Eduwensuyi’s lawyer told the judge the defense will not be presenting any evidence. The judge questioned Eduwensuyi to ensure that he had the right to testify; that if he did testify, he would be cross-examined by the prosecution; that he had to the right to not testify; and if he did not testify the court would not hold it against him. Eduwensuyi—after conferring with his lawyer—told the court he would not testify. The court found him guilty and sentenced him. He appealed. The ICA affirmed.

The Right to Testify and Protecting that Right Requires “the Ultimate Colloquy.” The right to testify in one’s own defense is guaranteed by the Hawaii Constitution and the Fifth Amendment to the federal constitution. Haw. Const. Art. I, Sec. 5, 10, and 14; U.S. Const. Am. V. State v. Pomroy, 132 Hawaii 85, 91, 319 P.3d 1093, 1099 (2014). Its counterpart—the right to not testify—is equally guaranteed. State v. Monteil, 134 Hawaii 361, 369, 341 P.3d 567, 575 (2014).

And so twenty years ago, the Hawaii Supreme Court, required trial courts to have an on-the-record colloquy to protect either right:
[W]e hold that in order to protect the right to testify under the Hawaii Constitution, trial courts must advise criminal defendants of their right to testify and must obtain an on-the-record waiver of that right in every case in which the defendant does not testify.

Tachibana v. State, 79 Hawaii 226, 236, 900 P.2d 1293, 1303 (1995). The defendant’s right to testify is violated when the court’s colloquy is inadequate and does not provide an “objective basis” in finding a knowing, intelligent, and voluntary waiver. State v. Han, 130 Hawaii 83, 91, 306 P.3d 128, 136 (2013).

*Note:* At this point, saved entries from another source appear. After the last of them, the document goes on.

-- ==== Sys2Proof/Config.lean ====
section
/-! DEFINITION. What an implementation of the DSC core fixes (R8), and the free values: every value the spec leaves
unspecified is one of the `opaque` constants below, which nothing can evaluate. -/

namespace Sys2Proof

/-! ### Constants the spec fixes (R8) -/

namespace Config

/-- `W_DEFAULT`, the reset value of `WSIZE` (R8, D8). -/
def wDefault : Nat := 4096
/-- The first code the LZ78 dictionaries assign (R8). -/
def lz78FirstCode : Nat := 1
/-- The number of pre-seeded LZW entries (R8). -/
def lzwSeed : Nat := 256
/-- The first code LZW assigns (R8). -/
def lzwFirstCode : Nat := 256
/-- `MAX_TABLE`, the LZW dictionary's maximum entry count (R8). -/
def maxTable : Nat := 4096

end Config

/-! ### Parameters the spec leaves open (R8, U12) -/

/-- The open parameters of one implementation. `none` is the spec's admitted infinity. A step never changes them;
they are a field of `State` so that a statement about every state is a statement about every implementation
(log entry 2). -/
structure Params where
  /-- `XW`, the width of every host-visible numeric register (R8, D6). -/
  xw : Option Nat
  /-- `IN_CAP` (R8, D7). -/
  inCap : Option Nat
  /-- `OUT_CAP` (R8, D7). -/
  outCap : Option Nat
  /-- `L_DEFAULT`, the reset value of `LSIZE` (R8, D9). -/
  lDefault : Nat
  /-- `REG_BASE` (R8, D2). -/
  regBase : Nat
  /-- `IN_BASE` (R8, D2). -/
  inBase : Nat
  /-- `OUT_BASE` (R8, D2). -/
  outBase : Nat
  deriving DecidableEq, Repr

namespace Params

/-- `v` keeps its low `XW` bits; unchanged when `XW` is infinity (R21). -/
def trunc (p : Params) (v : Nat) : Nat :=
  match p.xw with
  | none => v
  | some w => v % 2 ^ w

/-- `v` fits a register of `XW` bits (R21). -/
abbrev fits (p : Params) (v : Nat) : Prop := p.trunc v = v

/-- A capacity R8 admits: at least 1 and at most `2^XW - 1`; infinity goes with `XW = infinity` (log entry 17). -/
abbrev capOk (p : Params) (cap : Option Nat) : Prop :=
  (cap = none → p.xw = none) ∧ ∀ c ∈ cap, 1 ≤ c ∧ p.fits c

/-- The parameters R8 admits: the two capacities, and an `XW` that both reset values of R52 fit. The smallest such
finite `XW` is 13, so `RES2`'s bit 8 fits too. -/
abbrev wf (p : Params) : Prop :=
  p.capOk p.inCap ∧ p.capOk p.outCap ∧ p.fits p.lDefault ∧ p.fits Config.wDefault

/-- Where the platform places the register at `off` (R21, R72). -/
def regAddr (p : Params) (off : Nat) : Nat := p.regBase + off
/-- Where the platform places `IN[a]` (R72). -/
def inAddr (p : Params) (a : Nat) : Nat := p.inBase + a
/-- Where the platform places `OUT[a]` (R72). -/
def outAddr (p : Params) (a : Nat) : Nat := p.outBase + a

end Params

namespace Config

/-- `L_DEFAULT`: OPEN, no value chosen (R8, D9; log entry 3). -/
opaque lDefault : Nat
/-- `REG_BASE`: OPEN (R8, D2; log entry 3). -/
opaque regBase : Nat
/-- `IN_BASE`: OPEN (R8, D2; log entry 3). -/
opaque inBase : Nat
/-- `OUT_BASE`: OPEN (R8, D2; log entry 3). -/
opaque outBase : Nat

/-- The parameters that `State.reset` takes (DESIGN CHOICE, log entry 2): `XW` is the spec's default 32, the two
capacities the largest it admits there. -/
def params : Params where
  xw := some 32
  inCap := some 4294967295
  outCap := some 4294967295
  lDefault := lDefault % 2 ^ 32
  regBase := regBase
  inBase := inBase
  outBase := outBase

/-! ### Free values (R33, R49, R52, R53, R287; U7, U8, U11) -/

/-- Which numeric register a free value is drawn for. -/
inductive Slot where
  | res0 | res1 | pos | nextCode | tDist | tLen | bestD | bestK | varintValue | varintCount | varintOffset | dictMiss
  deriving DecidableEq, Repr

/-- The two byte memories. -/
inductive Buffer where
  | input | output
  deriving DecidableEq, Repr

/-- The `n`-th free value of a numeric register. -/
opaque freeNat : Slot → Nat → Nat
/-- The `n`-th free value of `RES2`. -/
opaque freeRes2 : Nat → BitVec 9
/-- The `n`-th free value of `CUR`. -/
opaque freeCur : Nat → Phrase
/-- The `n`-th free value of `PREV`. -/
opaque freePrev : Nat → Phrase
/-- The `n`-th free value of `T_NEXT`. -/
opaque freeNext : Nat → Option Byte
/-- The `n`-th free value of `DICT78E`. -/
opaque freeDict78e : Nat → List (Phrase × Nat)
/-- The `n`-th free value of `DICT78D`. -/
opaque freeDict78d : Nat → List (Nat × Phrase)
/-- The `n`-th free value of `DICTWE`. -/
opaque freeDictwe : Nat → List (Phrase × Nat)
/-- The `n`-th free value of `DICTWD`. -/
opaque freeDictwd : Nat → List (Nat × Phrase)
/-- The free content of index `a` of a buffer since its `n`-th loss of contents. -/
opaque freeByte : Buffer → Nat → Nat → Byte

end Config

end Sys2Proof
end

Trial Courts must Advise the Defendant that no one can Prevent the Defendant from Testifying. The trial court must advise the defendant that no one can prevent him or her from testifying at trial. Tachibana, 79 Hawaii at 236 n. 7, 900 P.2d at 1303 n. 7. The HSC noted that the omission of this part of the colloquy was precisely the problem in State v. Pomroy, 132 Hawaii at 92, 319 P.3d at 1100. Given that the waiver of the right to testify must be voluntary, the failure to include the part about no one being able to prevent the Defendant from testifying rendered Eduwensuyi’s colloquy defective.

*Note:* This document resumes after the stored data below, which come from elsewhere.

-- ==== Sys2Proof/Laws/PerInstr.lean ====
section
/-! SUPPORT. Statements for all instructions, one lemma per constructor. -/

namespace Sys2Proof.Laws

/-! ### `EncodedLength`: how many bytes an instruction takes (R91, R106) -/

/-- The length R106 gives a unit: a command and a varint byte 1, a token its two varints, its marker and its literal
if it has one, a pair its varint and its literal, a code word 2. -/
def EncodedLength.Statement (i : Instr) : Prop :=
  (encode i).length =
    match i with
    | .lz77tokNolit dist len => (encodeVarint dist).length + (encodeVarint len).length + 1
    | .lz77tokLit dist len _ => (encodeVarint dist).length + (encodeVarint len).length + 2
    | .lz77tokReserved dist len _ => (encodeVarint dist).length + (encodeVarint len).length + 1
    | .lz78pair index _ => (encodeVarint index).length + 1
    | .lzwcode _ => 2
    | _ => 1

theorem EncodedLength.venc : EncodedLength.Statement .venc := rfl
theorem EncodedLength.vdec : EncodedLength.Statement .vdec := rfl
theorem EncodedLength.matcher : EncodedLength.Statement .matcher := rfl
theorem EncodedLength.lz77c : EncodedLength.Statement .lz77c := rfl
theorem EncodedLength.lz77d : EncodedLength.Statement .lz77d := rfl
theorem EncodedLength.lz78c : EncodedLength.Statement .lz78c := rfl
theorem EncodedLength.lz78d : EncodedLength.Statement .lz78d := rfl
theorem EncodedLength.lzwc : EncodedLength.Statement .lzwc := rfl
theorem EncodedLength.lzwd : EncodedLength.Statement .lzwd := rfl
theorem EncodedLength.clr : EncodedLength.Statement .clr := rfl
theorem EncodedLength.illegal (op : Byte) : EncodedLength.Statement (.illegal op) := rfl
theorem EncodedLength.varintCont (g : Group) : EncodedLength.Statement (.varintCont g) := rfl
theorem EncodedLength.varintLast (g : Group) : EncodedLength.Statement (.varintLast g) := rfl
theorem EncodedLength.lz77tokNolit (dist len : Nat) : EncodedLength.Statement (.lz77tokNolit dist len) := by
  simp [EncodedLength.Statement, encode]
theorem EncodedLength.lz77tokLit (dist len : Nat) (lit : Byte) :
    EncodedLength.Statement (.lz77tokLit dist len lit) := by
  simp [EncodedLength.Statement, encode]
theorem EncodedLength.lz77tokReserved (dist len : Nat) (mark : Byte) :
    EncodedLength.Statement (.lz77tokReserved dist len mark) := by
  simp [EncodedLength.Statement, encode, Nat.add_assoc]
theorem EncodedLength.lz78pair (index : Nat) (lit : Byte) : EncodedLength.Statement (.lz78pair index lit) := by
  simp [EncodedLength.Statement, encode]
theorem EncodedLength.lzwcode (k : CodeWord) : EncodedLength.Statement (.lzwcode k) := by
  simp [EncodedLength.Statement, encode]

end Sys2Proof.Laws
end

The Deficient Colloquy is not Harmless. “Once a violation of the constitutional right to testify is established, the conviction must be vacated unless the State can prove that the violation was harmless beyond a reasonable doubt.” Tachibana, 79 Hawaii at 240, 900 P.2d at 1307. Under that standard, the court must assess “whether there is a reasonable possibility that error might have contributed to [the] conviction.” State v. Han, 130 Hawaii at 93, 306 P.3d at 138.

The HSC’s application of the rule here was very brief. “Had Eduwensuyi testified, he may have been able to contest the State’s case and shed light on whether he operated a vehicle under the influence of an intoxicant[.]” It also noted that it is impossible to conclude that violating Eduwensuyi’s right to testify was harmless. Thus, the conviction had to be vacated.

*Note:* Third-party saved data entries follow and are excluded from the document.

-- ==== Sys2Proof/Tests/Slice0.lean ====
section
/-! SUPPORT. Tests. Expected values are the spec's own: the worked examples of its rules and the vectors of
95_test_vectors.md, named in each comment. The last part shows states that meet the hypotheses of the statements. -/

set_option Elab.async false

namespace Sys2Proof.Tests
open Sys2Proof Sys2Proof.Machine

/-- Parameters of the vectors' programs: `XW = 32`, `IN_CAP = OUT_CAP = 64`. -/
def testParams (outCap : Nat) : Params where
  xw := some 32
  inCap := some 64
  outCap := some outCap
  lDefault := 255
  regBase := 0
  inBase := 0
  outBase := 0

/-- After reset, with `bs` loaded, `LSIZE = 255` and `ARG0 = a`. -/
def loadedIn (outCap : Nat) (bs : List Byte) (a : Nat) : State :=
  { loadInput bs (State.resetWith (testParams outCap)) with arg0 := a }

/-- The same with `OUT_CAP = 64`. -/
def loaded (bs : List Byte) (a : Nat) : State := loadedIn 64 bs a

/-- `b"ABABABA"`. -/
def ababaBytes : List Byte := [0x41#8, 0x42#8, 0x41#8, 0x42#8, 0x41#8, 0x42#8, 0x41#8]

/-- `i` answers a next state that is `DONE` with output `out`. -/
def doneWith (i : Instr) (s : State) (out : List Byte) : Bool :=
  match exec i s with
  | .next t => decide (t.status = .done ∧ t.kind = none ∧ t.output = out)
  | .fault _ => false
  | .refused _ => false

/-- `i` answers a next state in `ERROR` with kind `k` and `OUT_LEN = n`. -/
def failsWith (i : Instr) (s : State) (k : ErrKind) (n : Nat) : Bool :=
  match exec i s with
  | .next t => decide (t.status = .error ∧ t.kind = some k ∧ t.outLen = n)
  | .fault _ => false
  | .refused _ => false

/-- `i` answers a next state that is `DONE` with the three results. -/
def resultsAre (i : Instr) (s : State) (r0 r1 : Nat) (r2 : BitVec 9) : Bool :=
  match exec i s with
  | .next t => decide (t.status = .done ∧ t.res0 = r0 ∧ t.res1 = r1 ∧ t.res2 = r2)
  | .fault _ => false
  | .refused _ => false

/-- A running command with opcode `op`, `POS = pos`, whose output so far is `out`. -/
def runningWith (op : Byte) (pos : Nat) (out : List Byte) : State :=
  ((start op (loaded [] 0)).appendSeq out).advance pos

/-- `i` answers a next state that still runs, with output `out`. -/
def goesOnWith (i : Instr) (s : State) (out : List Byte) : Bool :=
  match exec i s with
  | .next t => decide (t.status = .busy ∧ t.output = out)
  | .fault _ => false
  | .refused _ => false

/-! ### Well-formedness: an ill-formed term for each check, which the check refuses -/

theorem test_assigned_opcode_is_not_illegal : ¬ (Instr.illegal 0x05#8).wellFormed := by decide
theorem test_clr_opcode_is_not_illegal : ¬ (Instr.illegal 0x0F#8).wellFormed := by decide
theorem test_unassigned_opcode_is_illegal : (Instr.illegal 0x0A#8).wellFormed := by decide
theorem test_marker_01_is_not_reserved : ¬ (Instr.lz77tokReserved 0 0 0x01#8).wellFormed := by decide
theorem test_marker_02_is_reserved : (Instr.lz77tokReserved 0 0 0x02#8).wellFormed := by decide

/-! ### Decoding: every constructor from a word written out from the spec's encoding (R92 to R103) -/

theorem test_decode_commands :
    [0x01#8, 0x02#8, 0x03#8, 0x04#8, 0x05#8, 0x06#8, 0x07#8, 0x08#8, 0x09#8, 0x0F#8].map decodeCommand =
      [.venc, .vdec, .matcher, .lz77c, .lz77d, .lz78c, .lz78d, .lzwc, .lzwd, .clr] := by decide
theorem test_decode_illegal :
    [0x00#8, 0x0A#8, 0x0E#8, 0x10#8, 0xFF#8].map decodeCommand =
      [.illegal 0x00#8, .illegal 0x0A#8, .illegal 0x0E#8, .illegal 0x10#8, .illegal 0xFF#8] := by decide
/-- `AC 02` is 300: `AC` = 1 0101100, `02` = 0 0000010 (R131). -/
theorem test_decode_varint_bytes :
    decode .varint [0b10101100#8] = .ok (.varintCont 0b0101100#7) 1 ∧
      decode .varint [0b00000010#8] = .ok (.varintLast 0b0000010#7) 1 := by decide
/-- `00 00 01 41` is `(0, 0, 'A')` (R98). -/
theorem test_decode_token_lit :
    decode .lz77tok [0x00#8, 0x00#8, 0x01#8, 0x41#8] = .ok (.lz77tokLit 0 0 0x41#8) 4 := by decide
/-- `AB 02` is 299 (V-7.15), so `01 AB 02 00` is `(1, 299, None)`. -/
theorem test_decode_token_nolit :
    decode .lz77tok [0x01#8, 0xAB#8, 0x02#8, 0x00#8] = .ok (.lz77tokNolit 1 299) 4 := by decide
theorem test_decode_token_reserved :
    decode .lz77tok [0x00#8, 0x00#8, 0xFF#8] = .ok (.lz77tokReserved 0 0 0xFF#8) 3 := by decide
/-- `80 00 41` is the pair `(0, 'A')` with a non-canonical index (V-8D.7). -/
theorem test_decode_pair : decode .lz78pair [0x80#8, 0x00#8, 0x41#8] = .ok (.lz78pair 0 0x41#8) 3 := by decide
/-- `10 00` is the code 4096 (V-WD.11). -/
theorem test_decode_code : decode .lzwcode [0x10#8, 0x00#8] = .ok (.lzwcode 4096#16) 2 := by decide
/-- Cut units (V-7D.14 to V-7D.18, V-8D.5). -/
theorem test_decode_cut_units :
    decode .lz77tok [0x00#8] = .error .varintUnterminated ∧
    decode .lz77tok [0x00#8, 0x00#8] = .error .markerMissing ∧
    decode .lz77tok [0x00#8, 0x00#8, 0x01#8] = .error .literalMissing ∧
    decode .lz78pair [0x00#8] = .error .literalMissing := by decide
/-- V-V.3, V-V.4, V-V.11. -/
theorem test_encode_varint :
    encodeVarint 127 = [0x7F#8] ∧ encodeVarint 128 = [0x80#8, 0x01#8] ∧
      encodeVarint 4294967295 = [0xFF#8, 0xFF#8, 0xFF#8, 0xFF#8, 0x0F#8] := by decide +kernel

/-! ### The table's words reach the decoder and the step -/

theorem test_table_words :
    [(8, 0x01), (8, 0x0F), (8, 0x0A), (8, 0x80), (8, 0x00)].map (fun p => decodeTableWord p.1 p.2) =
      [some .venc, some .clr, some (.illegal 0x0A#8), some (.varintCont 0#7), some (.varintLast 0#7)] ∧
    [(16, 0x0102), (24, 0x000000), (24, 0x020000), (32, 0x41010000), (24, 0x410080)].map
        (fun p => decodeTableWord p.1 p.2) =
      [some (.lzwcode 258#16), some (.lz77tokNolit 0 0), some (.lz77tokReserved 0 0 0x02#8),
        some (.lz77tokLit 0 0 0x41#8), some (.lz78pair 0 0x41#8)] := by decide +kernel

/-- The next step of a state runs to a next state. -/
def stepsOn (s : State) : Bool :=
  match step s with
  | .next _ => true
  | .fault _ => false
  | .refused _ => false

theorem test_table_words_step :
    ∀ p ∈ [(8, 0x01), (8, 0x02), (8, 0x03), (8, 0x04), (8, 0x05), (8, 0x06), (8, 0x07), (8, 0x08), (8, 0x09),
      (8, 0x0F), (8, 0x0A), (8, 0x80), (8, 0x00), (16, 0x0102), (24, 0), (24, 0x020000), (32, 0x41010000),
      (24, 0x410080)], stepsOn (State.reset.withFetchWord p.1 p.2) = true := by decide +kernel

A Rare Point: Confessions of Error may Require Deference. The HSC took up a somewhat obscure point of appellate procedure. In this case, the prosecution conceded error or, as it used to be called, confessed error. The HSC observed that although it is not binding on the appellate court, a prosecutor’s confession of error is “entitled to great weight.” Territory v. Kogami, 37 Haw. 174, 175 (Terr. 1945). Here it looked like the ICA did not give “due consideration” to the prosecution’s confession of error.
So how much “weight” must be given? In a footnote, the HSC announced that the level of deference depends on the issue presented. For example in Kogami the issue hinged on the sufficiency of evidence and deference was warranted. Interpretations of law, however, afford no deference. Orloff v. Willoughby, 345 U.S. 83, 87 (1953).

Oddly enough, the HSC dodged the issue entirely and stated that there was no need to address the level of deference required by the ICA due to the manifest deficiency of the Tachibana colloquy and the ICA’s failure to acknowledge the confession of error.